Simplifying algebraic expressions involves combining like terms and putting the expression in its most reduced form. The goal is to make the expression as simple as possible for easy understanding and use.

• Combining Like Terms: Like terms are terms that have the same variable raised to the same power. You simplify expressions by adding or subtracting these terms.
• Distributive Property: This property allows you to multiply a term across terms inside parentheses. For example, a(b + c) = ab + ac.

In the given exercise, we first distributed the term \( x^{3/2} \) to the terms inside the parentheses, resulting in two new terms, \( x^{3/2} \cdot x^{1/2} \) and \( x^{3/2} \cdot x^{-1/2} \). We then used exponent rules to simplify these terms into \( x^2 \) and \( x^1 \.\) The final step in simplifying was to combine these into the simplified expression \( x^2 - x \).

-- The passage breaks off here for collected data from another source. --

-- ==== Sys2Proof/Machine/TableCmd.lean ====
section
/-! DEFINITION. TABLE_WRITE, TABLE_READ and their bulk forms (R55, R56, R138), TABLE_SCAN (R167), DIGEST_SET (R165),
EPOCH_FLIP (R126–R128) and the LHX-7408 table commands (R95–R97). -/

namespace Sys2Proof.Machine

/-- What the end of a step of a long command answers (R444). -/
inductive StepOut where
  /-- the step has not ended yet -/
  | stay
  /-- the step ended and more follow: progress, result words, scratch, status kept for the end -/
  | more (progress res0 res1 : Nat) (acc : List Nat) (status : Nat)
  /-- the commit step ended: status, progress, result words -/
  | done (status progress res0 res1 : Nat)
deriving DecidableEq, Repr

/-- A count within its bounds (R56). -/
def clampCount (hi n : Nat) : Nat := Nat.max 1 (Nat.min hi n)

/-- The first index of a command, without the by-key bit. -/
def firstIdx (t : FormT) : Nat := t.first % 2 ^ 63

/-- A command names its entries by key (R138). -/
def byKey (t : FormT) : Bool := bit t.first 63 && keyed t.object

/-- The unit that sizes a command's entries: the first its target names. -/
def sizeUnit (units : List Nat) : Nat := nth 0 units 0

/-- Bytes of host data of n entries from an index: match entries by the widths of their banks, IPv6 routes as host_len
tells (R56, R137). -/
def dataLen (s : State) (t : FormT) (unit n : Nat) : Nat :=
  if t.object = 0x0203 ∧ t.hostLen ≠ 0 then t.hostLen else n * hostSize s t.object unit (firstIdx t)

/-- The indices of n entries from the first. -/
def idxList (s : State) (o unit : Nat) : Nat → Nat → List Nat
  | 0, _ => []
  | n + 1, i => i :: idxList s o unit n (i + idxStep s o unit i)

/-- Write entries one by one until one fails. Answers the status, how many were written, and the last slot. -/
def writeAll (one : Nat → Nat → State → (Nat × Nat) × State) : List (Nat × Nat) → Nat → Nat → State → (Nat × Nat × Nat) × State
  | [], n, slot, s => ((0, n, slot), s)
  | (idx, img) :: rest, n, slot, s =>
    let ((st, sl), s) := one idx img s
    if st = 0 then writeAll one rest (n + 1) sl s else ((st, n, if n = 0 then sl else slot), s)

/-- A write of match entries completes when its last unit write is made (R79, R115). -/
def afterWrite (a : Nat × Nat) (st n r0 : Nat) (s : State) : CmdOut × State :=
  if st = 0 && unitsPending s a then
    (.go .units, modInflight a (fun e => { e with progress := n, res0 := r0 }) s)
  else (.done st n r0 0, s)

/-- TABLE_WRITE (R56, R138, R139). -/
def runTableWrite (h : Hdr) (t : FormT) (a : Nat × Nat) (s : State) : CmdOut × State :=
  let units := targetUnits s h.kind h.unit (objUnitKind t.object)
  if !tableObj t.object || decide (units = []) then (.fail 4, s)
  else
    let u := sizeUnit units
    let n := clampCount 4 t.count
    let len := dataLen s t u n
    let (st, s) := if t.hostAddr = 0 then (0, s) else dataCheck a.1 t len false s
    if st ≠ 0 then (.fail st, s)
    else
      let key := byKey t
      let imgs := splitImages s t.object u n (firstIdx t) (formTBytes s t len)
      let jobs := (idxList s t.object u n (firstIdx t)).zip imgs
      match jobs.findSome? fun j => writeWaits s t.object t.opFlags units key t.first j.1 j.2 with
      | some w => (.wait w, s)
      | none =>
        let ((st, k, slot), s) := writeAll (writeEntry a t.object t.opFlags units key t.first) jobs 0 0 s
        afterWrite a st k (if key then slot else 0) s

/-- Read entries by index one by one until one cannot be read. Answers the status and the images. -/
def readAll (s : State) (o opFlags unit : Nat) : List Nat → Nat → List Nat → Nat × List Nat
  | [], st, acc => (st, acc)
  | i :: rest, st, acc =>
    let (r, e) := readEntry o opFlags unit i s
    if r = 7 ∨ r = 4 then (r, acc) else readAll s o opFlags unit rest (Nat.max st r) (acc ++ [e])

/-- The bytes of entries read by index. -/
def readBytes (s : State) (o unit first : Nat) (es : List Nat) : List Byte :=
  ((idxList s o unit es.length first).zip es).flatMap fun p => leBytes (hostSize s o unit p.1) p.2

/-- What a read by key of one image finds: its slot, its bytes and its status (R138, R166, R431). -/
def keyRead (s : State) (die o first size img : Nat) : Option (Nat × List Byte × Nat) :=
  match findKey s die o first img with
  | none => none
  | some (slot, n) =>
    let off := tOff o slot
    let st := if meetsAbsent s die off n then 7 else if (cmpOf s die (off / 65536)).suspect then 6 else 0
    some (slot, takeBytes (leBytes n (tRead s die off n)) 0 size, st)

/-- Read images by key from host memory and write each entry found over its image (R138). -/
def readByKey (die o first addr : Nat) (sizes : List Nat) (imgs : List Nat) (s : State) :
    CmdOut × State :=
  let res := (sizes.zip imgs).map fun p => (p.1, keyRead s die o first p.1 p.2)
  let upto := res.takeWhile fun r => match r.2 with | some (_, _, 7) => false | _ => true
  let bytes := upto.flatMap fun r => match r.2 with
    | some (_, b, _) => b
    | none => List.replicate r.1 0
  let s := hostWr addr bytes s
  let found := upto.filterMap fun r => r.2.map (·.1)
  let bits := pack (upto.map fun r => (1, if r.2.isSome then 1 else 0)) % 16
  let st := if upto.length < res.length then 7
    else if upto.any (fun r => r.2.isNone) then 4
    else if upto.any (fun r => match r.2 with | some (_, _, 6) => true | _ => false) then 6 else 0
  (.done st upto.length (nth noSlot found 0) bits, s)

/-- Read host data that a read by key works on, with both permissions (R138). -/
def keyCheck (check : Bool → State → Nat × State) (s : State) : Nat × State :=
  let (st, s) := check false s
  if st ≠ 0 then (st, s) else check true s

/-- TABLE_READ of a gate list: the running list in R339's layout (R348). -/
def readGate (port : Nat) (t : FormT) (a : Nat × Nat) (s : State) : CmdOut × State :=
  match (gates s port).running with
  | none => (.fail 4, s)
  | some g =>
    let (st, s) := dataCheck a.1 t (ceilDiv g.image.length 64 * 64) true s
    if st ≠ 0 then (.fail st, s) else (.done 0 g.entries.length g.entries.length 0, hostWr t.hostAddr g.image s)

/-- TABLE_READ (R56, R138, R166, R348). -/
def runTableRead (h : Hdr) (t : FormT) (a : Nat × Nat) (s : State) : CmdOut × State :=
  if t.object = 0x0903 then
    (if h.kind = 5 ∧ portLanes s h.unit ≠ 0 then readGate h.unit t a s else (.fail 4, s))
  else if !tableObj t.object then (.fail 4, s)
  else match readUnit s t.object h.kind h.unit with
    | (none, s) => (.fail 4, s)
    | (some u, s) =>
      let n := clampCount 4 t.count
      let len := dataLen s t u n
      if byKey t then
        let (st, s) := keyCheck (dataCheck a.1 t len) s
        if st ≠ 0 then (.fail st, s)
        else
          let bs := rdBytes s.host t.hostAddr len
          let imgs := splitImages s t.object u n 0 bs
          let sizes := imgs.map fun i => if t.object = 0x0203 ∧ bit i 96 then 32 else entrySize t.object
          readByKey u t.object t.first t.hostAddr sizes imgs s
      else
        let (st, s) := dataCheck a.1 t len true s
        if st ≠ 0 then (.fail st, s)
        else
          let (st, es) := readAll s t.object t.opFlags u (idxList s t.object u n (firstIdx t)) 0 []
          let s := hostWr t.hostAddr (readBytes s t.object u (firstIdx t) es) s
          (.done st es.length es.length 0, s)

/-! ### Long forms (R444) -/

/-- TABLE_BULK_WRITE begins. -/
def runBulkWrite (h : Hdr) (t : FormT) (a : Nat × Nat) (s : State) : CmdOut × State :=
  let units := targetUnits s h.kind h.unit (objUnitKind t.object)
  if !tableObj t.object || decide (units = []) then (.fail 4, s)
  else
    let n := clampCount (2 ^ 24) t.count
    let (st, s) := dataCheck a.1 t (dataLen s t (sizeUnit units) n) false s
    if st ≠ 0 then (.fail st, s)
    else (.go .nothing, modInflight a (fun e => { e with acc := [0, 0, firstIdx t] }) s)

Taking your time with each term to simplify fully helps ensure accuracy.

Operations with binomials, which are algebraic expressions containing two terms, often involve using key algebraic properties to simplify or expand the expression. The process may include:

• Distribution: Applying the distributive property to multiply terms across the binomial, such as multiplying a single term by each term in a binomial.
• Addition and Subtraction: Combining like terms after distribution or multiplication.

In the original problem, the expression \( x^{3/2}(\sqrt{x} - \frac{1}{\sqrt{x}}) \) is simplified by distributing \( x^{3/2} \) to each term within the binomial. Mastering the distribution across binomials is useful in algebra as it appears frequently in expansion of polynomials and solving equations. By practicing distributing carefully, you start handling more complex expressions accurately.